Tuesday, June 30, 2009
Hope i will be back to normal and post regly..
THE SAVINGS RATE IS NOW ON A CLEAR UPTREND
for every dollar that is coming out of Washington to support a 70% consumption/GDP ratio, it is getting barely more than 8 cents worth of new spending activity.not even the most aggressive monetary and fiscal policy since the 1930s is going to stop consumer spending in volume terms from rolling over in the second quarter.
Wage Deflation:
Wages and salaries fell at a 1.6% annual rate in May and are either flat or down for nine months in a row. The YoY trend is now -1.1%, which is the most that organic wages have deflated by since the data were first collected 50 years ago.
Jobless claims may not be a good metric:
Companies are not just downsizing their payroll, but have also cut the workweek to a record low of 33.1 hours. Fewer people are working and those that are still working have seen their hours dramatically cut this cycle.
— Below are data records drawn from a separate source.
@[simp] theorem State.settle_memPoison (s : State) : s.settle.memPoison = s.memPoison := by
  obtain ⟨_, _, _, e, _⟩ := s.settle_only
  rw [e]

@[simp] theorem State.settle_tiers (s : State) : s.settle.tiers = s.tiers := by
  obtain ⟨_, _, _, e, _⟩ := s.settle_only
  rw [e]

@[simp] theorem State.settle_ctxs (s : State) : s.settle.ctxs = s.ctxs := by
  obtain ⟨_, _, _, e, _⟩ := s.settle_only
  rw [e]

@[simp] theorem State.settle_sched (s : State) : s.settle.sched = s.sched := by
  obtain ⟨_, _, _, e, _⟩ := s.settle_only
  rw [e]

@[simp] theorem State.settle_accRem (s : State) : s.settle.accRem = s.accRem := by
  obtain ⟨_, _, _, e, _⟩ := s.settle_only
  rw [e]

@[simp] theorem State.settle_journals (s : State) : s.settle.journals = s.journals := by
  obtain ⟨_, _, _, e, _⟩ := s.settle_only
  rw [e]

@[simp] theorem State.settle_spt (s : State) : s.settle.spt = s.spt := by
  obtain ⟨_, _, _, e, _⟩ := s.settle_only
  rw [e]

@[simp] theorem State.settle_attnWanted (s : State) : s.settle.attnWanted = s.attnWanted := by
  obtain ⟨_, _, _, e, _⟩ := s.settle_only
  rw [e]

@[simp] theorem State.settle_ftl (s : State) : s.settle.ftl = s.ftl := by
  obtain ⟨_, _, _, e, _⟩ := s.settle_only
  rw [e]

@[simp] theorem State.settle_namespaces (s : State) : s.settle.namespaces = s.namespaces := by
  obtain ⟨_, _, _, e, _⟩ := s.settle_only
  rw [e]

@[simp] theorem State.settle_search (s : State) : s.settle.search = s.search := by
  obtain ⟨_, _, _, e, _⟩ := s.settle_only
  rw [e]

@[simp] theorem State.settle_links (s : State) : s.settle.links = s.links := by
  obtain ⟨_, _, _, e, _⟩ := s.settle_only
  rw [e]

@[simp] theorem State.settle_red (s : State) : s.settle.red = s.red := by
  obtain ⟨_, _, _, e, _⟩ := s.settle_only
  rw [e]

@[simp] theorem State.settle_ctrls (s : State) : s.settle.ctrls = s.ctrls := by
  obtain ⟨_, _, _, e, _⟩ := s.settle_only
  rw [e]

@[simp] theorem State.settle_heldSaid (s : State) : s.settle.heldSaid = s.heldSaid := by
  obtain ⟨_, _, _, e, _⟩ := s.settle_only
  rw [e]

@[simp] theorem State.settle_devs (s : State) : s.settle.devs = s.devs := by
  obtain ⟨_, _, _, e, _⟩ := s.settle_only
  rw [e]

@[simp] theorem State.settle_sec (s : State) : s.settle.sec = s.sec := by
  obtain ⟨_, _, _, e, _⟩ := s.settle_only
  rw [e]

@[simp] theorem State.settle_nor (s : State) : s.settle.nor = s.nor := by
  obtain ⟨_, _, _, e, _⟩ := s.settle_only
  rw [e]

@[simp] theorem State.settle_sys (s : State) : s.settle.sys = s.sys := by
  obtain ⟨_, _, _, e, _⟩ := s.settle_only
  rw [e]

/-! Events. -/

/-- All that can follow from an event being raised. -/
def FlagsOnly (s t : State) : Prop :=
  ∃ rg q o e cs w, t = { s with regs := rg, irq := q, out := s.out ++ o, err := e, ctrls := cs, attnWanted := w } ∧
    (∀ k, flagReg k = false → t.rd k = s.rd k) ∧ ∀ c, ∃ ev, t.ctrl c = { s.ctrl c with events := ev }

theorem FlagsOnly.refl (s : State) : FlagsOnly s s :=
  ⟨s.regs, s.irq, [], s.err, s.ctrls, s.attnWanted, by simp, fun _ _ => rfl, fun c => ⟨(s.ctrl c).events, rfl⟩⟩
What makes this cycle “different” is that three-quarters of the workers that were fired over the last year were let go on a permanent, not a temporary basis.There may well be job growth in the future in health care, infrastructure, energy technology and the like, but we can say with a reasonable amount of certainty that there are a whole lot of jobs in a whole lot sectors where jobs lost this recession are not going to come back. For example, the 580k jobs lost in financial services; the 320k jobs lost in residential construction; the 1.7 million jobs lost in durable goods manufacturing; the 1.1 million jobs lost in the wholesale/retail sector; and the 380k jobs that were lost in the leisure/hospitality industry. That is over four million jobs that were shed this cycle that are not likely to stage a comeback even after the recession is over. To show you how big a number four million is, we didn’t create that many jobs in the prior expansion until it reached its fourth birthday towards the tail end of 2005.
Home foreclosures:
RealtyTrac announced that default notices still went up 18% YoY in May. It is not just Florida or California any more either, the foreclosure crisis has spread right across the country and is no longer just a problem in areas where home prices have deflated sharply.
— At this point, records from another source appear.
theorem State.colTaken_sched : (s.colTaken n q).sched = s.sched := by
  obtain ⟨y, e⟩ := s.colSearch_eq q
  unfold State.colTaken
  rw [e]
  exact State.colTake_sched _ n q

theorem State.colTaken_ops : (s.colTaken n q).rd (R.COL_OPS n) = s.rd (R.COL_OPS n) := by
  obtain ⟨y, e⟩ := s.colSearch_eq q
  unfold State.colTaken
  rw [e]
  exact State.colTake_rd _ n q (flagReg_colOps n) (ne_colOps n (by decide))

theorem State.colTaken_colUnit : (s.colTaken n q).colUnit n =
    if q.d.lc then { s.colUnit n with lc := (s.colUnit n).lc.drop 1 }
    else { s.colUnit n with be := (s.colUnit n).be.drop 1, begun := none } := by
  obtain ⟨y, e⟩ := s.colSearch_eq q
  unfold State.colTaken
  rw [e]
  exact State.colTake_colUnit _ n q

theorem State.colWritten_stores : Stores (R.COL_OPS n) (s.colTaken n q) (s.colWritten n q) :=
  State.colWords_stores _ _ _ _ _ (flagReg_colOps n) (fun row => by simp only [R.ROW_POISON, R.COL_OPS]; omega) _

theorem State.colWritten_sched : (s.colWritten n q).sched = s.sched := (s.colWritten_stores n q).sched.trans (s.colTaken_sched n q)

end

section
variable {s : State} {n : Nat} {q : QDesc} (hop : q.d.op ∈ [1, 2, 3, 4]) (hc : s.colCause q = none)
include hop hc

theorem State.storeWord_colWritten {o : Option Nat} {w : Nat} (ht : colTarget q.rows q.d.dst = some (o, w)) (o' : Option Nat) (a : Nat)
    (ha : o'.isSome = true → a < leafWords) : (s.colWritten n q).storeWord o' a =
      if o' = o ∧ w ≤ a ∧ a < w + s.listLength q then
        (s.storeWord o a).patch 0 ((((s.colRun q).list q.d).drop (128 * (a - w))).take 128) ((s.colRun q).poison && a - w = 0)
      else s.storeWord o' a := by
  obtain ⟨p, v, hp, hw⟩ := State.colList_fits hop hc
  cases Option.some_inj.mp (hp.symm.trans ht)
  unfold State.colWritten
  rw [State.colBytes_eq, State.storeWord_colWords _ _ _ ht hw o' a ha, State.storeWord_sameMem (s.colTaken_sameMem n q),
    State.storeWord_sameMem (s.colTaken_sameMem n q)]
  rfl

/-! The state after the step, whose stores are those that the list was written in. -/

section
variable {t : State} (hm : SameMem (s.colWritten n q) t)
include hm

/-- The words of the list take its bytes (R153). -/
theorem State.colWord_written {i : Nat} (hi : i < s.listLength q) : t.colWord q.rows q.d.dst i =
    (s.colWord q.rows q.d.dst i).patch 0 ((((s.colRun q).list q.d).drop (128 * i)).take 128) ((s.colRun q).poison && i = 0) := by
  obtain ⟨o, w, ht, hw⟩ := State.colList_fits hop hc
  have ha : o.isSome = true → w + i < leafWords := by
    cases o with
    | none => exact fun h => nomatch h
    | some r => exact fun _ => Nat.lt_of_lt_of_le (Nat.add_lt_add_left hi w) hw
  rw [State.colWord_eq ht, State.storeWord_sameMem hm, State.storeWord_colWritten hop hc ht o _ ha, if_pos ⟨rfl, by omega, by omega⟩,
    Nat.add_sub_cancel_left, State.colWord_eq ht]

/-- No other word of a store changes. -/
theorem State.storeWord_kept (o : Option Nat) (a : Nat) (ha : o.isSome = true → a < leafWords)
    (hout : ∀ w, colTarget q.rows q.d.dst = some (o, w) → a < w ∨ w + s.listLength q ≤ a) : t.storeWord o a = s.storeWord o a := by
  obtain ⟨p, w, ht, -⟩ := State.colList_fits hop hc
  rw [State.storeWord_sameMem hm, State.storeWord_colWritten hop hc ht o a ha]
  refine if_neg fun ⟨e, h1, h2⟩ => ?_
  have := hout w (e ▸ ht)
  omega

end

end

/-! The run goes on: its step has no operation left. -/

theorem State.stepDef_charged {s t : State} (h : t.sched.figures = s.sched.figures) (x : Run) (c : List Nat) (v : KV Nat) :
    t.stepDef { x with charges := c, vflags := v } = s.stepDef x := by
  simp only [State.stepDef, State.path, State.runCore, h]

/-- A run whose step has no operation left does not go on by itself. -/
theorem Books.advance {r n rn : Nat} {s t : State} {x : Run} (h : Books r n rn s t) (hx : s.run rn = some x)
    (hops : (s.stepDef x).ops.length ≤ x.pc) : t.advance rn = t := by
  obtain ⟨c, v, hy⟩ := h.run x hx
  have he : (t.stepDef { x with charges := c, vflags := v }).ops.drop x.pc = [] := by
    rw [State.stepDef_charged h.figures]
    exact List.drop_eq_nil_of_le hops
  unfold State.advance
  rw [hy]
  dsimp only
  rw [he]
  split
  · rfl
  · rfl

theorem Books.settle {r n rn : Nat} {s t : State} (h : Books r n rn s t) (hr : flagReg r = false) : Books r n rn s t.settle :=
  h.keep (t.settle_rd (catReg_flagReg hr)) t.settle_sameMem t.settle_cols t.settle_sched

/-- A descriptor executed: its list written and counted, all that follows is told and counted (R155 to R164, R170). -/
theorem State.colStep_books {s : State} {n : Nat} {q : QDesc} {x : Run} (hn : s.colNext n = some q) (hv : q.void = false)
    (hx : s.run q.run = some x) (hc : s.colCause q = none) (hops : (s.stepDef x).ops.length ≤ x.pc) (hxc : x.client < 16) (hcalm : Calm s) :
    Books (R.COL_OPS n) n q.run ((s.colWritten n q).count (R.COL_OPS n) 1) (s.colStep n 0 q.d.op).settle := by
  obtain ⟨cyc, wait, late, e⟩ := State.colStep_executes hn hv hx hc
  have hs : ((s.colWritten n q).count (R.COL_OPS n) 1).sched = s.sched := s.colWritten_sched n q
  have h : Books (R.COL_OPS n) n q.run ((s.colWritten n q).count (R.COL_OPS n) 1) (s.colDone n q x cyc wait late) := by
    rw [State.colDone_eq]
    exact ((Books.refl _ _ _ _).colTold _ _).colCounted cyc wait late hxc
  have hx' : ((s.colWritten n q).count (R.COL_OPS n) 1).run q.run = some x := (State.run_congr hs _).trans hx
  have hd : ((s.colWritten n q).count (R.COL_OPS n) 1).stepDef x = s.stepDef x :=
    State.stepDef_charged (by rw [hs]) x x.charges x.vflags
  rw [e, (h.calm (calm_of_runs (by rw [hs]) hcalm)).resume, h.advance hx' (hd ▸ hops)]
  exact h.settle (flagReg_colOps n)

end Sys2Proof.Machine
end

section
/-! A divided descriptor yields (R164), and the Collator's descriptors together (R149 to R170, R229). -/

namespace Sys2Proof.Machine

open Safety

/-- A BE descriptor with more than a segment left yields at the boundary (R164). -/
theorem State.colSegment_runs {s : State} {col : ColNo} {q : QDesc} {left : Nat} (hn : s.colNext col = some q) (hv : q.void = false)
    (hl : q.d.lc = false) (hc : s.colCause q = none) (hq : q.client < 16)
    (hleft : left = ((s.colUnit col).begun).getD (colCycles q.d (s.colRun q))) (hbig : 2048 < left) :
    Runs (.collatorSegmentBoundary col) s fun t => t.colUnit col = { s.colUnit col with begun := some (left - 2048) } ∧
      t.rd (R.COL_CYC_BUSY col) = (s.rd (R.COL_CYC_BUSY col) + 2048) % 2 ^ 64 ∧ SameMem s t := by
  have hf : flagReg (R.COL_CYC_BUSY col) = false := flagReg_collator col (by decide) (by decide)
  obtain ⟨hrd, hcols, hmem, -⟩ :=
    (s.setCol col { s.colUnit col with begun := some (left - 2048) }).colBusy_counts col q.run 2048 hq
  have he : exec (.collatorSegmentBoundary col) s =
      settled ((s.setCol col { s.colUnit col with begun := some (left - 2048) }).colBusy col q.run q.client 2048) := by
    change execCollatorSegmentBoundary col s = _
    unfold execCollatorSegmentBoundary
    simp only [hn, hl, hv, hc, ← hleft, if_neg (Nat.not_le.mpr hbig), Option.isSome_none, Bool.and_false, Bool.or_false, Bool.false_eq_true,
      if_false]
  refine ⟨_, he, ?_, ?_, ((s.setCol_sameMem _ _).trans hmem).trans (State.settle_sameMem _)⟩
  · rw [State.colUnit_congr (State.settle_cols _), State.colUnit_congr hcols, State.setCol_colUnit]
  · rw [State.settle_rd _ (catReg_flagReg hf), hrd, State.setCol_rd _ _ _ hf (by simp only [R.COL_STAT, R.COL_CYC_BUSY]; omega)]

end Sys2Proof.Machine

namespace Sys2Proof

open Machine Safety

/-- Settles O29: each command is the Collator's step for its operation, whose cases are those of the descriptor taken next; a list is written
word by word in a store that the checks found large enough, and what is counted and told after it leaves stores, queues and memories. -/
theorem collatorsExecuteDescriptors : Obligations.CollatorsExecuteDescriptors := by
  refine ⟨fun s col q x hn hx hphase _ hops hxc hqc hv hcalm => ⟨?executed, ?refused, ?divided⟩, ?void, runTopk_list, runSort_list, runMerge_list⟩
  case executed =>
    intro c hm hop hc
    have h4 : q.d.op ∈ [1, 2, 3, 4] := hop ▸ (collatorOps_exec hm s).1
    have h := State.colStep_books hn hv hx hc hops hxc hcalm
    have hst := s.colWritten_stores col q
    obtain ⟨htaken, -⟩ := s.colTaken_sameMem col q
    have hu : ((s.colWritten col q).count (R.COL_OPS col) 1).colUnit col = _ := (State.colUnit_congr hst.cols col).trans (s.colTaken_colUnit col q)
    have hmem : SameMem (s.colWritten col q) _ := ((s.colWritten col q).wr_sameMem _ _).trans h.mem
    refine runs_collatorOp hm rfl ?_
    rw [← hop]
    refine ⟨fun i hi => State.colWord_written h4 hc hmem hi, fun r a ha hout => State.storeWord_kept h4 hc hmem (some r) a (fun _ => ha) hout,
      fun a hout => State.storeWord_kept h4 hc hmem none a (fun h => nomatch h) hout, ?_, fun hl => ⟨?_, ?_⟩, fun hl => ⟨?_, ?_⟩, ?_, ?_⟩
    · exact hmem.1.trans (hst.mem.trans htaken)
    · rw [h.lc, hu, if_pos hl]
    · rw [h.be, hu, if_pos hl]
    · rw [h.be, hu, hl]
      rfl
    · rw [h.lc, hu, hl]
      rfl
    · rw [h.rd, State.count_eq, State.rd_wr, if_pos rfl, hst.rd, s.colTaken_ops]
    · obtain ⟨_, _, hy⟩ := h.run x ((State.run_congr (s.colWritten_sched col q) _).trans hx)
      exact ⟨_, hy, hphase⟩
  case refused =>
    intro c hm cause hop hc hr _
    obtain ⟨hfault, herr, hmem⟩ := State.colStep_faults hn hv hx hc hr hcalm
    refine runs_collatorOp hm rfl ?_
    rw [← hop]
    refine ⟨?_, ?_, hmem.trans (State.settle_sameMem _)⟩
    · rw [State.settle_rd _ (catReg_flagReg (flagReg_collator col (by decide) (by decide))), hfault]
    · rw [State.settle_keepsErr, herr]
  case divided =>
    intro left hleft hbig hl hc
    exact State.colSegment_runs hn hv hl hc hqc hleft hbig
  case void =>
    intro s col q hn hv hl hq hcalm c hm hop
    obtain ⟨hmem, hu, hrd⟩ := State.colStep_discards hn hv hl hq hcalm
    refine runs_collatorOp hm rfl ?_
    rw [← hop]
    refine ⟨hmem.trans (State.settle_sameMem _), ?_, ?_⟩
    · rw [State.colUnit_congr (State.settle_cols _), hu]
    · rw [State.settle_rd _ (catReg_flagReg (flagReg_collator col (by decide) (by decide))), hrd]

end Sys2Proof
end

section
/-! A layer whose STREAM waits to be asked for again once TIER accepts work (R562, log entry 51) is still queued, though it stands in
neither queue of the Binder: LAYER_LANDED leaves it (R185). -/

namespace Sys2Proof.Machine

open Safety

/-- LAYER_LANDED changes nothing for a layer among the transfers to be asked for again. -/
theorem exec_layerLanded_of_again {s : State} {run layer : Nat} {u : Transfer} (hu : u ∈ s.tiers.again)
    (hk : u.kind = trStream ∧ u.run = run ∧ u.layer = layer) : exec (.layerLanded run layer) s = settled s := by
  obtain ⟨rfl, rfl⟩ := hk.2
  have hq : ((s.tiers.lc ++ s.tiers.be ++ s.tiers.again).any fun t => t.kind = trStream && t.run = u.run && t.layer = u.layer) = true :=
    List.any_eq_true.mpr ⟨u, List.mem_append_right _ hu, by simp [hk.1]⟩
  change execLayerLanded u.run u.layer s = settled s
  unfold execLayerLanded
  split
  · rfl
  · split
    · rfl
    · simp only [hq, Bool.not_true, Bool.and_false, Bool.false_eq_true, if_false]

/-- A run whose layer 0 is issued and has not landed. -/
def layerIssued : Run := { newRun 0 0 false false [] 0 0 with layers := [(0, ⟨true, 0, false, false⟩)] }

/-- The module with that run, the STREAM of whose layer is to be asked for again. -/
def streamAgain : State :=
  { State.reset with
    sched := { State.reset.sched with runs := [(0, layerIssued)] }
    tiers := { State.reset.tiers with again := [⟨trStream, false, none, 0, 0, 0, 1, false, none⟩] } }

end Sys2Proof.Machine

namespace Sys2Proof

open Machine Safety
Deteriorating credit quality of consumer:
Credit card charge-off rates hit a record high for the sixth time in as many months in May — to 10.62% from 9.97% in April.
The full brunt of the credit collapse may be behind us, but, the other two shocks, namely deflating labour markets and deflating home prices, are very much still front and centre.
Tuesday, April 28, 2009
Ten trillion dollars in assets and five hundred trillion dollars in derivatives in one month? A typical single bank examination utilizes hundreds of examiners and takes several months.
In other words, the banks tested themselves and the 150 examiners took their word for it. Any wonder they passed?
Ah…smells like Gaussian distributions. The old standard. We have seen how well that assumption works in these unusual times. An example of the dependability of using Gauss, taken from stock market movements in October, and calculated by Nassim Nicholas Taleb of Black Swan fame, showed that the price movements seen in October 2008 could be expected to occur---using estimates based on Gaussian distributions---once every 73,000,000,000,000,000,000,000 years. For those of you not tied to Biblical strict constructionism, the Universe is around 18,500,000,000 years old. Looks like it will be a few quintillion years before we see October again.
Tuesday, April 21, 2009
Fuck this,.. Leaked stress test results!!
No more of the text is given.